Aim of the task -
Write out again, please, the records below from the first line to the line holding "s.len := rfl", inclusive, and nothing else.

(Stored entries)
■ ■ ■ ■ ■ ■ ■

/-! ### loadSchedule -/

@[simp] theorem loadSchedule_cfg (n : Nat) (s : State) : (loadSchedule n s).cfg = s.cfg := rfl
@[simp] theorem loadSchedule_ctrl (n : Nat) (s : State) : (loadSchedule n s).ctrl = s.ctrl := rfl
@[simp] theorem loadSchedule_busy (n : Nat) (s : State) : (loadSchedule n s).busy = s.busy := rfl
@[simp] theorem loadSchedule_tablesReady (n : Nat) (s : State) : (loadSchedule n s).tablesReady = s.tablesReady := rfl
@[simp] theorem loadSchedule_ksValid (n : Nat) (s : State) : (loadSchedule n s).ksValid = true := rfl
@[simp] theorem loadSchedule_irq (n : Nat) (s : State) : (loadSchedule n s).irq = s.irq := rfl
@[simp] theorem loadSchedule_err (n : Nat) (s : State) : (loadSchedule n s).err = s.err := rfl
@[simp] theorem loadSchedule_keylen (n : Nat) (s : State) : (loadSchedule n s).keylen = s.keylen := rfl
@[simp] theorem loadSchedule_len (n : Nat) (s : State) : (loadSchedule n s).len = s.len := rfl
@[simp] theorem loadSchedule_key (n : Nat) (s : State) : (loadSchedule n s).key = s.key := rfl
@[simp] theorem loadSchedule_iv (n : Nat) (s : State) : (loadSchedule n s).iv = s.iv := rfl
@[simp] theorem loadSchedule_cv (n : Nat) (s : State) : (loadSchedule n s).cv = s.cv := rfl
@[simp] theorem loadSchedule_nr (n : Nat) (s : State) : (loadSchedule n s).nr = BitVec.ofNat 4 (roundsOf n) := rfl
@[simp] theorem loadSchedule_ks (n : Nat) (s : State) : (loadSchedule n s).ks = storeSchedule (forwardSchedule s.tables s.key n) := rfl
@[simp] theorem loadSchedule_iks (n : Nat) (s : State) : (loadSchedule n s).iks = storeSchedule (inverseSchedule s.tables s.key n) := rfl
@[simp] theorem loadSchedule_tables (n : Nat) (s : State) : (loadSchedule n s).tables = s.tables := rfl
@[simp] theorem loadSchedule_mem (n : Nat) (s : State) : (loadSchedule n s).mem = s.mem := rfl
@[simp] theorem loadSchedule_pending (n : Nat) (s : State) : (loadSchedule n s).pending = s.pending := rfl
@[simp] theorem loadSchedule_genPending (n : Nat) (s : State) : (loadSchedule n s).genPending = s.genPending := rfl
@[simp] theorem loadSchedule_draws (n : Nat) (s : State) : (loadSchedule n s).draws = s.draws := rfl
@[simp] theorem loadSchedule_engineTurns (n : Nat) (s : State) : (loadSchedule n s).engineTurns = s.engineTurns := rfl
@[simp] theorem loadSchedule_waited (n : Nat) (s : State) : (loadSchedule n s).waited = s.waited := rfl
@[simp] theorem loadSchedule_inputs (n : Nat) (s : State) : (loadSchedule n s).inputs = s.inputs := rfl
@[simp] theorem loadSchedule_response (n : Nat) (s : State) : (loadSchedule n s).response = s.response := rfl

/-! ### writeBlock -/

@[simp] theorem writeBlock_cfg (b : Nat) (q : Quad) (s : State) : (writeBlock b q s).cfg = s.cfg := by simp only [writeBlock, dbufWrite]
@[simp] theorem writeBlock_ctrl (b : Nat) (q : Quad) (s : State) : (writeBlock b q s).ctrl = s.ctrl := by simp only [writeBlock, dbufWrite]
@[simp] theorem writeBlock_busy (b : Nat) (q : Quad) (s : State) : (writeBlock b q s).busy = s.busy := by simp only [writeBlock, dbufWrite]
@[simp] theorem writeBlock_tablesReady (b : Nat) (q : Quad) (s : State) : (writeBlock b q s).tablesReady = s.tablesReady := by simp only [writeBlock, dbufWrite]
@[simp] theorem writeBlock_ksValid (b : Nat) (q : Quad) (s : State) : (writeBlock b q s).ksValid = s.ksValid := by simp only [writeBlock, dbufWrite]
@[simp] theorem writeBlock_irq (b : Nat) (q : Quad) (s : State) : (writeBlock b q s).irq = s.irq := by simp only [writeBlock, dbufWrite]
@[simp] theorem writeBlock_err (b : Nat) (q : Quad) (s : State) : (writeBlock b q s).err = s.err := by simp only [writeBlock, dbufWrite]
@[simp] theorem writeBlock_keylen (b : Nat) (q : Quad) (s : State) : (writeBlock b q s).keylen = s.keylen := by simp only [writeBlock, dbufWrite]
@[simp] theorem writeBlock_len (b : Nat) (q : Quad) (s : State) : (writeBlock b q s).len = s.len := by simp only [writeBlock, dbufWrite]
@[simp] theorem writeBlock_key (b : Nat) (q : Quad) (s : State) : (writeBlock b q s).key = s.key := by simp only [writeBlock, dbufWrite]
@[simp] theorem writeBlock_iv (b : Nat) (q : Quad) (s : State) : (writeBlock b q s).iv = s.iv := by simp only [writeBlock, dbufWrite]
@[simp] theorem writeBlock_cv (b : Nat) (q : Quad) (s : State) : (writeBlock b q s).cv = s.cv := by simp only [writeBlock, dbufWrite]
@[simp] theorem writeBlock_nr (b : Nat) (q : Quad) (s : State) : (writeBlock b q s).nr = s.nr := by simp only [writeBlock, dbufWrite]
@[simp] theorem writeBlock_ks (b : Nat) (q : Quad) (s : State) : (writeBlock b q s).ks = s.ks := by simp only [writeBlock, dbufWrite]
@[simp] theorem writeBlock_iks (b : Nat) (q : Quad) (s : State) : (writeBlock b q s).iks = s.iks := by simp only [writeBlock, dbufWrite]
@[simp] theorem writeBlock_tables (b : Nat) (q : Quad) (s : State) : (writeBlock b q s).tables = s.tables := by simp only [writeBlock, dbufWrite]
@[simp] theorem writeBlock_pending (b : Nat) (q : Quad) (s : State) : (writeBlock b q s).pending = s.pending := by simp only [writeBlock, dbufWrite]
@[simp] theorem writeBlock_genPending (b : Nat) (q : Quad) (s : State) : (writeBlock b q s).genPending = s.genPending := by simp only [writeBlock, dbufWrite]
@[simp] theorem writeBlock_draws (b : Nat) (q : Quad) (s : State) : (writeBlock b q s).draws = s.draws := by simp only [writeBlock, dbufWrite]
@[simp] theorem writeBlock_engineTurns (b : Nat) (q : Quad) (s : State) : (writeBlock b q s).engineTurns = s.engineTurns := by simp only [writeBlock, dbufWrite]
@[simp] theorem writeBlock_waited (b : Nat) (q : Quad) (s : State) : (writeBlock b q s).waited = s.waited := by simp only [writeBlock, dbufWrite]
@[simp] theorem writeBlock_inputs (b : Nat) (q : Quad) (s : State) : (writeBlock b q s).inputs = s.inputs := by simp only [writeBlock, dbufWrite]
@[simp] theorem writeBlock_response (b : Nat) (q : Quad) (s : State) : (writeBlock b q s).response = s.response := by simp only [writeBlock, dbufWrite]

/-! ### hostTick -/

@[simp] theorem hostTick_cfg (s : State) : (hostTick s).cfg = s.cfg := by unfold hostTick; split <;> rfl
@[simp] theorem hostTick_ctrl (s : State) : (hostTick s).ctrl = s.ctrl := by unfold hostTick; split <;> rfl
@[simp] theorem hostTick_busy (s : State) : (hostTick s).busy = s.busy := by unfold hostTick; split <;> rfl
@[simp] theorem hostTick_tablesReady (s : State) : (hostTick s).tablesReady = s.tablesReady := by unfold hostTick; split <;> rfl
@[simp] theorem hostTick_ksValid (s : State) : (hostTick s).ksValid = s.ksValid := by unfold hostTick; split <;> rfl
@[simp] theorem hostTick_irq (s : State) : (hostTick s).irq = s.irq := by unfold hostTick; split <;> rfl
@[simp] theorem hostTick_err (s : State) : (hostTick s).err = s.err := by unfold hostTick; split <;> rfl
@[simp] theorem hostTick_keylen (s : State) : (hostTick s).keylen = s.keylen := by unfold hostTick; split <;> rfl
@[simp] theorem hostTick_len (s : State) : (hostTick s).len = s.len := by unfold hostTick; split <;> rfl
@[simp] theorem hostTick_key (s : State) : (hostTick s).key = s.key := by unfold hostTick; split <;> rfl
@[simp] theorem hostTick_iv (s : State) : (hostTick s).iv = s.iv := by unfold hostTick; split <;> rfl
@[simp] theorem hostTick_cv (s : State) : (hostTick s).cv = s.cv := by unfold hostTick; split <;> rfl
@[simp] theorem hostTick_nr (s : State) : (hostTick s).nr = s.nr := by unfold hostTick; split <;> rfl
@[simp] theorem hostTick_ks (s : State) : (hostTick s).ks = s.ks := by unfold hostTick; split <;> rfl
@[simp] theorem hostTick_iks (s : State) : (hostTick s).iks = s.iks := by unfold hostTick; split <;> rfl
@[simp] theorem hostTick_tables (s : State) : (hostTick s).tables = s.tables := by unfold hostTick; split <;> rfl
@[simp] theorem hostTick_mem (s : State) : (hostTick s).mem = s.mem := by unfold hostTick; split <;> rfl
@[simp] theorem hostTick_pending (s : State) : (hostTick s).pending = s.pending := by unfold hostTick; split <;> rfl
@[simp] theorem hostTick_genPending (s : State) : (hostTick s).genPending = s.genPending := by unfold hostTick; split <;> rfl
@[simp] theorem hostTick_draws (s : State) : (hostTick s).draws = s.draws := by unfold hostTick; split <;> rfl
@[simp] theorem hostTick_engineTurns (s : State) : (hostTick s).engineTurns = s.engineTurns := by unfold hostTick; split <;> rfl
@[simp] theorem hostTick_inputs (s : State) : (hostTick s).inputs = s.inputs := by unfold hostTick; split <;> rfl
@[simp] theorem hostTick_response (s : State) : (hostTick s).response = s.response := by unfold hostTick; split <;> rfl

■ ■ ■ ■ ■ ■ ■

Expected output -
/-! ### loadSchedule -/

@[simp] theorem loadSchedule_cfg (n : Nat) (s : State) : (loadSchedule n s).cfg = s.cfg := rfl
@[simp] theorem loadSchedule_ctrl (n : Nat) (s : State) : (loadSchedule n s).ctrl = s.ctrl := rfl
@[simp] theorem loadSchedule_busy (n : Nat) (s : State) : (loadSchedule n s).busy = s.busy := rfl
@[simp] theorem loadSchedule_tablesReady (n : Nat) (s : State) : (loadSchedule n s).tablesReady = s.tablesReady := rfl
@[simp] theorem loadSchedule_ksValid (n : Nat) (s : State) : (loadSchedule n s).ksValid = true := rfl
@[simp] theorem loadSchedule_irq (n : Nat) (s : State) : (loadSchedule n s).irq = s.irq := rfl
@[simp] theorem loadSchedule_err (n : Nat) (s : State) : (loadSchedule n s).err = s.err := rfl
@[simp] theorem loadSchedule_keylen (n : Nat) (s : State) : (loadSchedule n s).keylen = s.keylen := rfl
@[simp] theorem loadSchedule_len (n : Nat) (s : State) : (loadSchedule n s).len = s.len := rfl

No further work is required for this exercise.